I took a gulp of freakwater and busted Lafferty’s gutter-mouth with a half-brick. That fat piece of shit just didn’t know when to shut up. He was obsessed with his dead wife, Carol-Anne, and talked about her incessantly. I stared at the grey meat that used to be his face, and felt something a bit like guilt. It didn’t last long. I had a job to do.
I was deep in the guts of Paignton; the living entrails. Heaven’s Basement was a strip-club run by a guy called Harry Warsaw. He had a taste for teenage crack-addicts, and a penchant for cherry cigars. In Heaven’s Basement even the nice girls had gash-rash. People used to say that he had seventeen Pepsi bottles full of human blood in his office – one for every man that he had killed. I wouldn’t know: I mostly just tended bar.

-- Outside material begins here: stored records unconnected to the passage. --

@[simp] theorem State.setPeer_agenda (s : State) (p : Peer) : (s.setPeer p).agenda = s.agenda := rfl
@[simp] theorem State.setPeer_facts (s : State) (p : Peer) : (s.setPeer p).facts = s.facts := rfl
@[simp] theorem State.setPeer_turn (s : State) (p : Peer) : (s.setPeer p).turn = s.turn := rfl
@[simp] theorem State.setPeer_w (s : State) (p : Peer) : (s.setPeer p).w = s.w := rfl
@[simp] theorem State.setPeer_blk (s : State) (p : Peer) : (s.setPeer p).blk = s.blk := rfl
@[simp] theorem State.setPeer_gang (s : State) (p : Peer) : (s.setPeer p).gang = s.gang := rfl
@[simp] theorem State.setPeer_launch (s : State) (p : Peer) : (s.setPeer p).launch = s.launch := rfl
@[simp] theorem State.setPeer_waves (s : State) (p : Peer) : (s.setPeer p).waves = s.waves := rfl
@[simp] theorem State.setPeer_blocks (s : State) (p : Peer) : (s.setPeer p).blocks = s.blocks := rfl
@[simp] theorem State.setPeer_gangs (s : State) (p : Peer) : (s.setPeer p).gangs = s.gangs := rfl
@[simp] theorem State.setPeer_launches (s : State) (p : Peer) : (s.setPeer p).launches = s.launches := rfl
@[simp] theorem State.setPeer_cores (s : State) (p : Peer) : (s.setPeer p).cores = s.cores := rfl
@[simp] theorem State.setPeer_ctxs (s : State) (p : Peer) : (s.setPeer p).ctxs = s.ctxs := rfl
@[simp] theorem State.setPeer_queues (s : State) (p : Peer) : (s.setPeer p).queues = s.queues := rfl
@[simp] theorem State.setPeer_mem (s : State) (p : Peer) : (s.setPeer p).mem = s.mem := rfl
@[simp] theorem State.setPeer_poison (s : State) (p : Peer) : (s.setPeer p).poison = s.poison := rfl
@[simp] theorem State.setPeer_reg (s : State) (p : Peer) : (s.setPeer p).reg = s.reg := rfl
@[simp] theorem State.setPeer_sigs (s : State) (p : Peer) : (s.setPeer p).sigs = s.sigs := rfl
@[simp] theorem State.setPeer_invals (s : State) (p : Peer) : (s.setPeer p).invals = s.invals := rfl
@[simp] theorem State.setPeer_dirs (s : State) (p : Peer) : (s.setPeer p).dirs = s.dirs := rfl
@[simp] theorem State.setPeer_parts (s : State) (p : Peer) : (s.setPeer p).parts = s.parts := rfl
@[simp] theorem State.setPeer_snaps (s : State) (p : Peer) : (s.setPeer p).snaps = s.snaps := rfl
@[simp] theorem State.setPeer_restores (s : State) (p : Peer) : (s.setPeer p).restores = s.restores := rfl
@[simp] theorem State.setPeer_slices (s : State) (p : Peer) : (s.setPeer p).slices = s.slices := rfl
@[simp] theorem State.setPeer_vaults (s : State) (p : Peer) : (s.setPeer p).vaults = s.vaults := rfl
@[simp] theorem State.setPeer_links (s : State) (p : Peer) : (s.setPeer p).links = s.links := rfl
@[simp] theorem State.setPeer_channels (s : State) (p : Peer) : (s.setPeer p).channels = s.channels := rfl
@[simp] theorem State.setPeer_spads (s : State) (p : Peer) : (s.setPeer p).spads = s.spads := rfl
@[simp] theorem State.setPeer_ports (s : State) (p : Peer) : (s.setPeer p).ports = s.ports := rfl
@[simp] theorem State.setPeer_sent (s : State) (p : Peer) : (s.setPeer p).sent = s.sent := rfl
@[simp] theorem State.setPeer_poolWait (s : State) (p : Peer) : (s.setPeer p).poolWait = s.poolWait := rfl
@[simp] theorem State.setPeer_retry (s : State) (p : Peer) : (s.setPeer p).retry = s.retry := rfl
@[simp] theorem State.setPeer_dev (s : State) (p : Peer) : (s.setPeer p).dev = s.dev := rfl

/-! ### What is written -/

@[simp] theorem State.setS_sregs (s : State) (r : SReg) (x : Word) : (s.setS r x).w.sregs = put s.w.sregs r x := rfl
@[simp] theorem State.setStatus_status (s : State) (x : Word) : (s.setStatus x).w.status = x := rfl
@[simp] theorem State.raise_status (s : State) (f : Flags) : (s.raise f).w.status = s.w.status ||| (f.setWidth 32 <<< 8) := rfl
@[simp] theorem State.setVreg_vregs (s : State) (n : Nat) (r : VReg) : (s.setVreg n r).w.vregs = put s.w.vregs (s.vidx n) r := rfl
@[simp] theorem State.setXt_xts (s : State) (i : BitVec 3) (x : XtReg) : (s.setXt i x).w.xts = put s.w.xts i x := rfl
@[simp] theorem State.setW_wbuf (s : State) (p : Place) : (s.setW p).w.wbuf = p := rfl
@[simp] theorem State.retireTo_pc (s : State) (pc : DWord) : (s.retireTo pc).w.pc = pc := rfl
@[simp] theorem State.retire_pc (s : State) (n : Nat) : (s.retire n).w.pc = s.w.pc + BitVec.ofNat 64 n := rfl
@[simp] theorem State.retire_seqno (s : State) (n : Nat) : (s.retire n).w.seqno = s.w.seqno + 1 := rfl
@[simp] theorem State.retireTo_issued (s : State) (pc : DWord) : (s.retireTo pc).w.issued = none := rfl
@[simp] theorem State.retire_issued (s : State) (n : Nat) : (s.retire n).w.issued = none := rfl
@[simp] theorem State.setB_place (s : State) (p : Place) : (s.setB p).blk.place = p := rfl
@[simp] theorem State.setG_place (s : State) (p : Place) : (s.setG p).gang.place = p := rfl

/-! ### Vectors indexed by a field -/

@[simp] theorem pick_put_same {α : Type} {w n : Nat} (v : Vector α n) (i : BitVec w) (x : α) (h : 2 ^ w = n) :
    pick (put v i x h) i h = x := by simp [pick, put]

theorem pick_put_other {α : Type} {w n : Nat} (v : Vector α n) (i j : BitVec w) (x : α) (h : 2 ^ w = n) (hij : i ≠ j) :
    pick (put v i x h) j h = pick v j h := by
  simp only [pick, put]
  rw [Vector.getElem_set_ne]
  intro e
  exact hij (BitVec.eq_of_toNat_eq e)

theorem pick_put {α : Type} {w n : Nat} (v : Vector α n) (i j : BitVec w) (x : α) (h : 2 ^ w = n) :
    pick (put v i x h) j h = if i = j then x else pick v j h := by
  split
  · next e => subst e; simp
  · next e => exact pick_put_other v i j x h e

/-! ### Registers -/

@[simp] theorem State.sreg_setS_same (s : State) (r : SReg) (x : Word) : (s.setS r x).sreg r = x := pick_put_same _ _ _ _
theorem State.sreg_setS_other (s : State) (r q : SReg) (x : Word) (h : r ≠ q) : (s.setS r x).sreg q = s.sreg q :=
  pick_put_other _ _ _ _ _ h
theorem State.sreg_setS (s : State) (r q : SReg) (x : Word) : (s.setS r x).sreg q = if r = q then x else s.sreg q :=
  pick_put _ _ _ _ _
@[simp] theorem State.sreg_retire (s : State) (n : Nat) (r : SReg) : (s.retire n).sreg r = s.sreg r := rfl
@[simp] theorem State.sreg_setScc (s : State) (b : Bool) (r : SReg) : (s.setScc b).sreg r = s.sreg r := rfl
theorem State.setTriple_eq (s : State) (r : SReg) (m : Vector Word 3) :
    s.setTriple r m = ((s.setS r m[0]).setS (r + 1) m[1]).setS (r + 2) m[2] := rfl
@[simp] theorem State.vreg_setVreg_same (s : State) (n : Nat) (r : VReg) : (s.setVreg n r).vreg n = r := pick_put_same _ _ _ _
theorem State.vreg_setVreg_other (s : State) (n m : Nat) (r : VReg) (h : s.vidx n ≠ s.vidx m) :
    (s.setVreg n r).vreg m = s.vreg m := pick_put_other _ _ _ _ _ h
@[simp] theorem State.vidx_setVreg (s : State) (n m : Nat) (r : VReg) : (s.setVreg n r).vidx m = s.vidx m := rfl
@[simp] theorem State.vidx_setS (s : State) (q : SReg) (m : Nat) (x : Word) : (s.setS q x).vidx m = s.vidx m := rfl
@[simp] theorem State.xt_setXt_same (s : State) (i : BitVec 3) (x : XtReg) : (s.setXt i x).xt i = x := pick_put_same _ _ _ _

/-! ### Status bits -/

theorem stSCC_getLsbD (k : Nat) : stSCC.getLsbD k = decide (k = 0) := by
  cases k with
  | zero => rfl
  | succ k => simp [stSCC, BitVec.getLsbD, Nat.testBit_succ]

theorem State.setScc_status_getLsbD (s : State) (b : Bool) (k : Nat) :
    (s.setScc b).w.status.getLsbD k = if k = 0 then b else s.w.status.getLsbD k := by
  cases b
  · show (s.w.status &&& ~~~stSCC).getLsbD k = _
    rw [BitVec.getLsbD_and, BitVec.getLsbD_not, stSCC_getLsbD]
    by_cases h0 : k = 0 <;> by_cases hk : k < 32 <;> simp_all [BitVec.getLsbD_of_ge]
  · show (s.w.status ||| stSCC).getLsbD k = _
    rw [BitVec.getLsbD_or, stSCC_getLsbD]
    by_cases h0 : k = 0 <;> simp_all

@[simp] theorem State.scc_setScc (s : State) (b : Bool) : (s.setScc b).scc = b := by
  have h := s.setScc_status_getLsbD b 0
  simpa [State.scc] using h

end Sys2Proof.Machine
end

It was a Tuesday night, slow by anyone’s standards. Soft-rock oozed out of the speakers as a young girl with a crooked pelvis went through the motions on stage. Harry had warned me that there might be trouble, but I had my doubts. There had only been one fight since I started work there, and that was the night the fire broke out at the gypsy camp. I took one hell of a beating until Harry emerged from his office with a scattergun and shot three men, one of whom was an off-duty cop.
I was polishing glasses when I heard an erratic spluttering of viscera over the top of the tape-deck, like someone shitting blood. The first body dropped, as bullets sprayed the room. The triggerman opened fire again, and turned the chamber of shrieks into a curtain of gore and skin. A hot, moist stench filled the room. He stepped in the blood-loss and traipsed black footprints across the linoleum, towards Harry’s office.
I edged out from behind the bar and slipped my butterfly knife out of my boot.
“Put it away, kid. I’ve got unhealed fractures older than you.”
His name was Garry Eastlake. Word had it that Ray Coody used him for the grim jobs that nobody else was willing to do. His fat, petulant lips were plastered in apricot lipstick. His skin was the colour of clotted cream. His semen-sticky fingers caressed the weapon, and he leveled it at my face. I closed my eyes and counted to five.
I felt the splatter of skull-meat on my face before I even heard the crack of the scattergun.
Two weeks later the cops discovered Garry’s mouldy corpse after rousting a shit-shack near Winner Street. What was left of his blood had soaked into the threadbare carpet.
I quit my job shortly after, but someone told me that Harry Warsaw had a new Pepsi bottle on his shelf.